/-- Channel 13 or 14 has a burst of its program ready: a read with a free tag, or a write with the one before answered (R110, R112). -/
def Dev.listReady (d : Dev) (ch : Nat) : Bool :=
  d.listOpen ch && decide (12 < ch) && match (d.chan ch).run with
    | none => false
    | some r =>
      match r.words with
      | none => false
      | some ws => decide (r.next < xferTotal ws) && r.backing.isNone && !r.storing
        && (if xferOut ws then r.open_.isEmpty else decide (0 < d.freeTags ch))

/-- Issue the next burst of a list. -/
def Dev.issueBurst (d : Dev) (m : List Host.Cell) (ch : Nat) : Dev :=
  match (d.chan ch).run with
  | none => d
  | some r =>
    match r.words with
    | none => d
    | some ws =>
      if xferOut ws then
        let (b, n) := d.nextBurst ws r d.dma.maxPayload
        let a := xferDev ws + 8 * r.next
        let bad := d.devPoisoned a b.bytes
        ((d.devRead a b.bytes).setRun ch (some { r with next := r.next + n, open_ := [b], poison := r.poison || bad })).send
          (.hostWrite ch b.far (natBytes (memGet m a b.bytes)) bad)
      else
        let (b, n) := d.nextBurst ws r d.dma.maxRead
        (d.setRun ch (some { r with next := r.next + n, open_ := r.open_ ++ [b] })).send (.hostRead ch b.far b.bytes)

/-- The arbiter grants the bursts of lists while one is ready (R110). -/
def Dev.serve (m : List Host.Cell) : Nat → Dev → Dev
  | 0, d => d
  | fuel + 1, d =>
    match grant d.listReady with
    | none => d
    | some ch => Dev.serve m fuel (d.issueBurst m ch)

/-- STATE of a channel at work: DRAINING once every word is issued (R114). -/
def Dev.runState (d : Dev) (ch : Nat) : Dev :=
  match (d.chan ch).run with
  | some r =>
    match r.words with
    | some ws => d.put (Reg.DMA_CH_STAT_n.STATE ch) (if xferTotal ws ≤ r.next then 2 else 1)
    | none => d
  | none => d

/-- Grant what both lists have ready; a read program takes 736 bursts at most at a time. -/
def Dev.serveLists (d : Dev) (m : List Host.Cell) : Dev := ((Dev.serve m 1500 d).runState 13).runState 14

/-- The PARAM of a list completes; DETAIL is the number of transfer descriptors completed (R117). -/
def Dev.xferParam (d : Dev) (r : XferRun) (code : Nat) : Dev :=
  match r.ticket with
  | some t => d.complete t code (min 65535 r.count)
  | none => d

/-- Write back a transfer descriptor as R87 orders (R118): its word 0 keeps what it was but for OWN. -/
def Dev.xferBack (d : Dev) (ch : Nat) (r : XferRun) (code : Nat) : Dev :=
  let w0 := (r.words.getD []).getD 0 0
  let d := d.setRun ch (some { r with backing := some code })
  d.writeBack ch 0 0 r.addr [(56, statusBytes code 0 0 d.stamp)] (w0 % 2 ^ 31) .next

/-- The list ends: its channel is idle. -/
def Dev.xferEndList (d : Dev) (ch : Nat) (r : XferRun) (code : Nat) : Dev :=
  ((d.setRun ch none).put (Reg.DMA_CH_STAT_n.STATE ch) 0).xferParam r code

/-- A program is over: its descriptor completes with OK or POISONED (R118, R121). -/
def Dev.xferDone (d : Dev) (ch : Nat) (r : XferRun) : Dev := d.xferBack ch r (if r.poison then stPoisoned else stOk)

/-- Word 0 of a transfer descriptor is written: the list goes on at NEXT, or ends. A descriptor that failed a check ends the list with its
status and leaves the channel IDLE (DESIGN CHOICE, log entry 144); so does a NEXT that is not a multiple of 64, with BAD_ADDRESS (DESIGN
CHOICE, log entry 145). -/
def Dev.xferAfter (d : Dev) (ch : Nat) : Dev :=
  match (d.chan ch).run with
  | none => d
  | some r =>
    match r.backing with
    | none => d
    | some code =>
      let ws := r.words.getD []
      if code ≠ stOk ∧ code ≠ stPoisoned then d.xferEndList ch r code
      else
        let d := if code = stPoisoned then (d.xferParam r code).bump (Reg.DMA_CH_CNT_n.ERRORS ch) else d
        let r := if code = stPoisoned then { r with ticket := none } else { r with count := r.count + 1 }
        if xferEnd ws then d.xferEndList ch r stOk
        else if xferNext ws % 64 ≠ 0 then d.xferEndList ch r stBadAddress
        else (d.setRun ch (some { r with
          addr := xferNext ws, words := none, next := 0, open_ := [], got := [], storing := false, poison := false, backing := none })).xferFetch ch

/-- The first entry of a channel's writes. -/
def Dev.headWr (d : Dev) (ch : Nat) : Option Wr := d.host.writes.find? fun w => w.ch == ch

/-- Issue what a channel's writes let go now: what the arbiter grants, then a word 0 from which a list goes on or after which the channel
stops (R87, R122). -/
def Dev.drain (d : Dev) (ch : Nat) : Dev :=
  let d := Dev.pump d.host.writes.length d
  match d.headWr ch with
  | none => d
  | some w =>
    if w.sent || !d.canRequest || d.chStopped ch then d
    else match w.kind with
      | .next => (d.issueWr ch w).xferAfter ch
      | .fail e _ => (d.issueWr ch w).stopWith ch e
      | _ => d

/-- Every channel may issue again what it has: Bus Master Enable is set, the function is back in D0, or a channel has restarted. -/
def Dev.drainAll (d : Dev) : Dev := ((List.range 16).foldl (fun d ch => (d.drain ch).xferFetch ch) d).sendPending

/-- A list fails with an error of R121: the descriptor is written back if it was taken, the PARAM completes, the channel stops. Reads
that are outstanding keep their tags (R124). -/
def Dev.xferFail (d : Dev) (ch : Nat) (r : XferRun) (b : Burst) (code : Nat) (write : Bool) : Dev :=
  let idx := if r.words.isSome then xferIdx (r.words.getD []) b.k else (0, 0, 0)
  let stale := if write then [] else (r.open_.filter fun x => x.k != b.k).map fun x => (x.at_, x.lim)
  let d := if r.words.isSome then d.xferBack ch r code else d
  let d := d.modChan ch fun c => { c with run := none, stale := stale }
  (d.xferParam r code).stopAfter ch ⟨code, b.far, idx, 0, true, write⟩

/-- The transfer descriptor has come: OWN, the checks, then its program starts (R118 to R120). -/
def Dev.xferTaken (d : Dev) (m : List Host.Cell) (ch : Nat) (r : XferRun) (b : Burst) (bytes : List Nat) : Dev :=
  let ws := (List.range 16).map fun i => leAt bytes (4 * i) 4
  let d := d.moved ch 64
  let r := { r with open_ := [] }
  if !bitOf (ws.getD 0 0) 31 then d.xferFail ch r b stNotOwned false
  else
    let r := { r with words := some ws }
    match d.xferCheck ws with
    | some code => d.xferBack ch r code
    | none =>
      let d := if xferOut ws ∧ xferDev ws < 0x400000000 then d.dramReq else d
      (d.setRun ch (some r)).serveLists m

/-- A program that reads or writes DRAM asks the stack. -/
def Dev.xferAsks (d : Dev) (ws : List Nat) : Dev := if xferDev ws < 0x400000000 then d.dramReq else d

/-- The bytes that arrived go to device memory, in order (R114, R119). -/
def storeGot (m : List Host.Cell) (dev : Nat) (got : List (Nat × List Nat)) : List Host.Cell :=
  got.foldl (fun m (k, bs) => memPut m (dev + 8 * k) (bs.map fun b => BitVec.ofNat 8 b)) m

/-- Words that are written with fresh check bits carry no poison mark any more (R119). -/
def Dev.freshChecks (d : Dev) (dev : Nat) (got : List (Nat × List Nat)) : Dev :=
  { d with ecc := { d.ecc with poisoned := d.ecc.poisoned.filter fun p => match p with
    | .device x => !(got.any fun (k, bs) => decide (dev + 8 * k ≤ x) && decide (x < dev + 8 * k + bs.length))
    | _ => true } }

/-- XFER_LIST: PARAM 0x2001 starts a list on channel 13 or 14 (R117). -/
def execXferList (dt : Nat) (ring : Nat) (x : Desc) (s : State) : Host.Outcome State Fault Refusal :=
  s.act dt fun d =>
    d.onTake (d.takeParam ring x (· == 0x2001) allServed true) fun d t =>
      let ch := 13 + x.f 8 0 1
      match valueExtra x [0xFFFFFFFF, 0xFFFFFFFF, 1, 0] with
      | some w => d.complete t stBadParam w
      | none =>
        if atFrame x then d.complete t stBadParam 10
        else if x.w 6 % 64 ≠ 0 then d.complete t stBadAddress 0
        else if (d.chan ch).run.isSome || d.chFailing ch then d.complete t stRefused d.mode.code
        else
          let d := (d.restartChannel ch).setRun ch (some ⟨some t, 0, x.w 6 + 2 ^ 32 * x.w 7, none, 0, [], [], false, false, none⟩)
          (d.xferFetch ch).countTags

/-- A stale read of a stopped channel is answered or times out: its tag is free, and a list that waits for that starts (R125). -/
def Dev.dropStale (d : Dev) (ch : Nat) : Dev :=
  (d.modChan ch fun c => { c with stale := c.stale.drop 1 }).xferFetch ch

/-- A descriptor fetch of a ring has failed: no descriptor was taken, and the channel stops (R121, R122). -/
def Dev.descFail (d : Dev) (ring code : Nat) : Dev :=
  d.stopAfter (d.channelOf ring) ⟨code, d.descAddr ring (d.get (Reg.HOST_RING_CONS_n.CONS ring)), (0, 0, 0), ring, false, false⟩

/-- A ring whose next descriptor can be on its way through channel `ch`. -/
def Dev.fetching (d : Dev) (ch ring : Nat) : Bool :=
  decide (1 ≤ ch) && decide (ch ≤ 12) && decide (ring < 32) && d.ringReady ring && decide (d.channelOf ring = ch)

/-- DMA_READ_COMPLETION: the read that begins at word `k` of channel `ch` is answered. On a channel that serves rings this is a
descriptor fetch of `ring`; the data of a descriptor comes with the row that takes it. -/
def execDmaReadCompletion (dt : Nat) (ch k ring : Nat) (f : Fetch) (s : State) : Host.Outcome State Fault Refusal :=
  s.actMem dt fun d m =>
    let c := d.chan ch
    if !d.mode.served then (d, m)
    else if c.stale ≠ [] then ((d.dropStale ch).countTags, m)
    else match c.run with
      | none =>
        match f with
        | .data _ => (d, m)
        | .struck _ _ => (d, m)
        | .failed code _ => if d.fetching ch ring then (d.descFail ring (if code = stPoisoned then stPoisoned else stReadError), m) else (d, m)
      | some r =>
        match r.open_.find? (fun b => b.k == k), r.words with
        | none, _ => (d, m)
        | some b, none =>
          match fetched f 64 with
          | .ok bytes => ((d.xferTaken m ch r b bytes).countTags, m)
          | .error code => ((d.xferFail ch r b code false).countTags, m)
        | some b, some ws =>
          if xferOut ws || r.storing then (d, m)
          else match fetched f b.bytes with
            | .error code => ((d.xferFail ch r b code false).countTags, m)
            | .ok bytes =>
              let d := (d.moved ch b.bytes).xferAsks ws
              let r := { r with open_ := r.open_.filter (fun x => x.k != k), got := r.got ++ [(k, bytes)] }
              let d := (d.setRun ch (some r)).serveLists m
              let d := d.modChan ch fun c => { c with run := c.run.map fun r => if r.open_ = [] ∧ xferTotal ws ≤ r.next then { r with storing := true } else r }
              (d.countTags, m)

============================================================

HOW TO COMPLETE THIS TASK> Only the lines from the one holding "match r.open_.find? (fun" through the end of the listing should be given again, exactly and with both ends included.

TASK RESULT>
        match r.open_.find? (fun b => b.k == k), r.words with
        | none, _ => (d, m)
        | some b, none =>
          match fetched f 64 with
          | .ok bytes => ((d.xferTaken m ch r b bytes).countTags, m)
          | .error code => ((d.xferFail ch r b code false).countTags, m)
        | some b, some ws =>
          if xferOut ws || r.storing then (d, m)
          else match fetched f b.bytes with
            | .error code => ((d.xferFail ch r b code false).countTags, m)
            | .ok bytes =>
              let d := (d.moved ch b.bytes).xferAsks ws
              let r := { r with open_ := r.open_.filter (fun x => x.k != k), got := r.got ++ [(k, bytes)] }
              let d := (d.setRun ch (some r)).serveLists m
              let d := d.modChan ch fun c => { c with run := c.run.map fun r => if r.open_ = [] ∧ xferTotal ws ≤ r.next then { r with storing := true } else r }
              (d.countTags, m)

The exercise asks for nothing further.